The most prevalent comorbidity among the deceased in both waves was diabetes mellitus, followed by hypertension. Other less common comorbidities were coronary artery disease, chronic obstructive pulmonary disease, chronic kidney disease, chronic liver disease, chronic neurological disease, and solid and hematological malignancies. There was a significant difference in both waves with respect to hypertension and coronary artery disease. Both medical comorbidities were more prevalent in the first wave (Figure 2A).
Figure 2
Baseline characteristics of COVID-19 deaths during the first and second waves with comorbidities (A) and deranged laboratory parameters (B).
DM: Diabetes mellitus, HTN: Hypertension, CAD: Coronary artery disease, COPD: Chronic obstructive pulmonary disease, CKD: Chronic kidney disease, CLD: Chronic liver disease, CND: Chronic neurological disease, ALT: Alanine aminotransferase, AST: Aspartate aminotransferase, AKI: Acute kidney injury
The most frequently deranged lab parameter was lymphopenia among the deceased in the first and second waves. Other derangements in lab investigations were raised alanine aminotransferase, aspartate aminotransferase, and leucocytosis. Acute kidney injury, anemia, and thrombocytopenia were widespread among deceased patients. There was a statistically significant difference in both waves with respect to lymphopenia, thrombocytopenia, raised aspartate aminotransferase, and leucocytosis (p<0.05) (Figure 2B).
In-hospital, of course, most patients in the second wave needed ICU, NIV, and inotropic support. During the second wave, complications like acute respiratory distress syndrome (ARDS) and sepsis were common.
Discussion
India witnessed the first wave of COVID-19 in 2020, which peaked in September 2020, and gradually the cases declined. Again, in March 2021, new infections with the latest virus variant began to tick up, and over the next 3-4 months, the country saw medical chaos, a falling health infrastructure, and deaths in large numbers. Experts say the official death toll is even higher than the official data suggest (Figure 3) [5]. We did this retrospective study to compare some baseline characteristics between the first and second waves of COVID-19.
Figure 3
Trend of COVID-19 cases in India (authors prepared from available open-source data).

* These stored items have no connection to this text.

/-- The applied setpoints reach TQ_DEMAND, and the engines latch demand and share target (R98). CAP takes effect here. -/
def Lane.demandLatch (L : Lane) (write : Bool) : Lane :=
  L.eachGroup (fun L g =>
    let L := if write then L.setWord F.TQ_DEMAND (L.ky.applied.torque.getD g 0) g else L
    let w := L.word F.TQ_DEMAND g
    let t := L.shareTarget g
    let cap := L.flag F.TQ_CTRL_CAP g
    let L := (L.updTq g (fun s => { s with targetLatch := some t, capOn := cap, dLatch := if f32finite w then some (f32val w) else s.dLatch })).updEg g
      (fun e => { e with demandTold := false })
    L.when (!(f32finite w)) (·.raise F.TQ_EVENT_DEMAND_BAD g))

/-- The comparison of a lane in Shadow with the holder (R92): a mismatch returns it to Bench, a missing frame restarts the run. It begins with the
tick for which a first shelf was applied. (Log entries 134: DEDUCED, 170: DESIGN CHOICE) -/
def Lane.shadowCompare (L : Lane) : Lane :=
  if L.ky.state ≠ .shadow || !L.ky.shadowShelf then L else
  match L.ky.holder with
  | none => { L with ky := { L.ky with shadowRun := 0 } }
  | some h =>
    if h = L.id then L else
    let f := match L.portTo h with
      | .N => L.ky.spN
      | .P => L.ky.spP
    match f with
    | none => { L with ky := { L.ky with shadowRun := 0 } }
    | some f =>
      if L.agree L.ky.own (spOf f) then
        let n := L.ky.shadowRun + 1
        { L with ky := { L.ky with shadowRun := n, shadowDone := L.ky.shadowDone || decide (L.shadowTicks ≤ n) } }
      else
        let L := { L with lc := { L.lc with trialBad := L.lc.trialBad || L.lc.install == 6 } }
        (L.raise F.KY_EVENT_SHADOW_FAIL).toBench

/-! ### Renewal and claims at the boundary (R70, R82) -/

/-- A claim whose acknowledgements have all arrived takes effect (R82). (Log entry 127: DEDUCED) -/
def Lane.claimEffect (L : Lane) : Lane :=
  if L.ky.state ≠ .service then L else
  let others (c : LaneId) : List LaneId := [LaneId.A, .B, .C].filter (fun o => o != c && L.inService o)
  match L.ky.claim with
  | some c =>
    if (others c.claimant).all (fun o => c.acks.contains o) then
      let L := L.recognise L.id c.epoch
      ({ L with ky := { L.ky with claim := none, lease := some (c.at_ + us 300), renewals := [], acks := [] } }).raise F.KY_EVENT_CLAIMED
    else L
  | none =>
    match L.ky.acked with
    | some c => if (others c.claimant).all (fun o => c.acks.contains o) then L.recognise c.claimant c.epoch else L
    | none => L

/-- The holder sends a renewal (R70). The last one lacked an acknowledgement where a lane of `due`, the lanes that had to acknowledge it
when it was sent, still counts and has not answered: that is reported. (Log entry 130: DEDUCED) -/
def Lane.renewalSend (due : List LaneId) (L : Lane) : Lane :=
  if L.ky.holder ≠ some L.id then L else
  let missed := match L.ky.renewals with
    | [] => false
    | c :: _ => (L.ackers.filter due.contains).any (fun o => !(L.ky.acks.contains (c.1, o)))
  let L := L.when missed (fun L => (L.raise F.KY_EVENT_ACK_MISS).bump F.KY_CNT0_ACK_MISS)
  let k := (L.ky.renewal + 1) % 65536
  let L := { L with ky := { L.ky with
    renewal := k, renewals := ((k, L.now) :: L.ky.renewals).take 16
    lease := match L.ky.lease with
      | some d => some d
      | none => some (L.now + us 300) } }
  (L.sendKey { kind := 0, sender := L.id.index, epoch := L.ky.epoch, number := k, named := 3 }).leaseFrom k

/-! ### Exchange tick (R132, R238) -/

/-- The vote frame of the lane; in Hold every bit of it is 0 (R389). -/
def Lane.voteFrameOf (L : Lane) : VoteFrame :=
  let serv := L.ky.state == .service
  if L.pm.level = .hold then { release := 0, seq := L.ky.voteSeq, stop := false, against := 0, live := 0, capable := 0 } else
  { release := if serv then L.ky.ownVote else 0, seq := L.ky.voteSeq, stop := serv && L.anyStop, against := L.castMask,
    live := if serv then L.groupBits Lane.live else L.groupBits Lane.candidate, capable := L.groupBits Lane.capable }

/-- The lane may send on its cross-lane links: not Off or in Cellar, the main island running from the locked PLL (R467). -/
def Lane.mainRuns (L : Lane) : Bool := L.ky.state != .off && L.sy.lock && !L.sy.resetHeld && L.pm.level != .cellar

/-- An exchange tick: the own release vote is latched, angle and vote frames go out. `rttN` and `rttP` are the round trips measured on
the ports, in ns (CX_RTT). -/
def Lane.exchangeTick (rttN rttP : Nat) (L : Lane) : Lane :=
  if !L.mainRuns then L else
  let L := L.flushKeys.latchSrc 113
  let L := { L with ky := { L.ky with ownVote := L.fld F.EG_VOTE_OWN_VOTE, voteSeq := (L.ky.voteSeq + 1) % 4096 } }
  let L := (L.setFld F.CX_RTT_RTT_N (if (L.link .N).up then rttN else 0)).setFld F.CX_RTT_RTT_P (if (L.link .P).up then rttP else 0)
  if L.pm.level = .hold then (let L := L.sent (.vote L.voteFrameOf); { L with out := { L.out with vote := some L.voteFrameOf } }) else
  let num := (L.cx.exNum + 1) % 65536
  let age := min 255 ((L.now - L.ad.tickAt) / 32)
  let fr : AngleFrame := { num := num, sender := L.id.index, age := age, stars := (List.finRange 16).map (fun g => L.angleEntry g) }
  let L := (L.sent (.vote L.voteFrameOf)).sent (.angle fr)
  let L := { L with cx := { L.cx with exNum := num },
                    out := { L.out with angle := some fr, vote := some L.voteFrameOf } }
  let L := (L.setFld F.AN_XCHG_TX_NUM num).setFld F.AN_XCHG_AGE age
  L.eachGroup (fun L g => L.updAn g (fun s => { s with exchanged := true }))

end Sys2Proof.Machine
end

In this study, the mean age of the patients in the first and second waves was very similar at 55 and 56, respectively. A similar mean age group was seen in previous studies and systematic reviews; in one of the systematic reviews, consisting of 32 studies, the mean age was 56 years [6]. In a similar review on critical patients, the mean duration of ICU stays for critical patients was nine days [6]. In one of the studies done in Pune, India, death from the diagnosis took six days [7]. In this study, we also had a similar duration of hospital stay in both waves. The median duration of hospital stay in the second wave was five days, while in the first wave, it was nine days. The significant difference in the duration of hospital stay between the first and second waves indicates the relentless severity of the disease during the second wave.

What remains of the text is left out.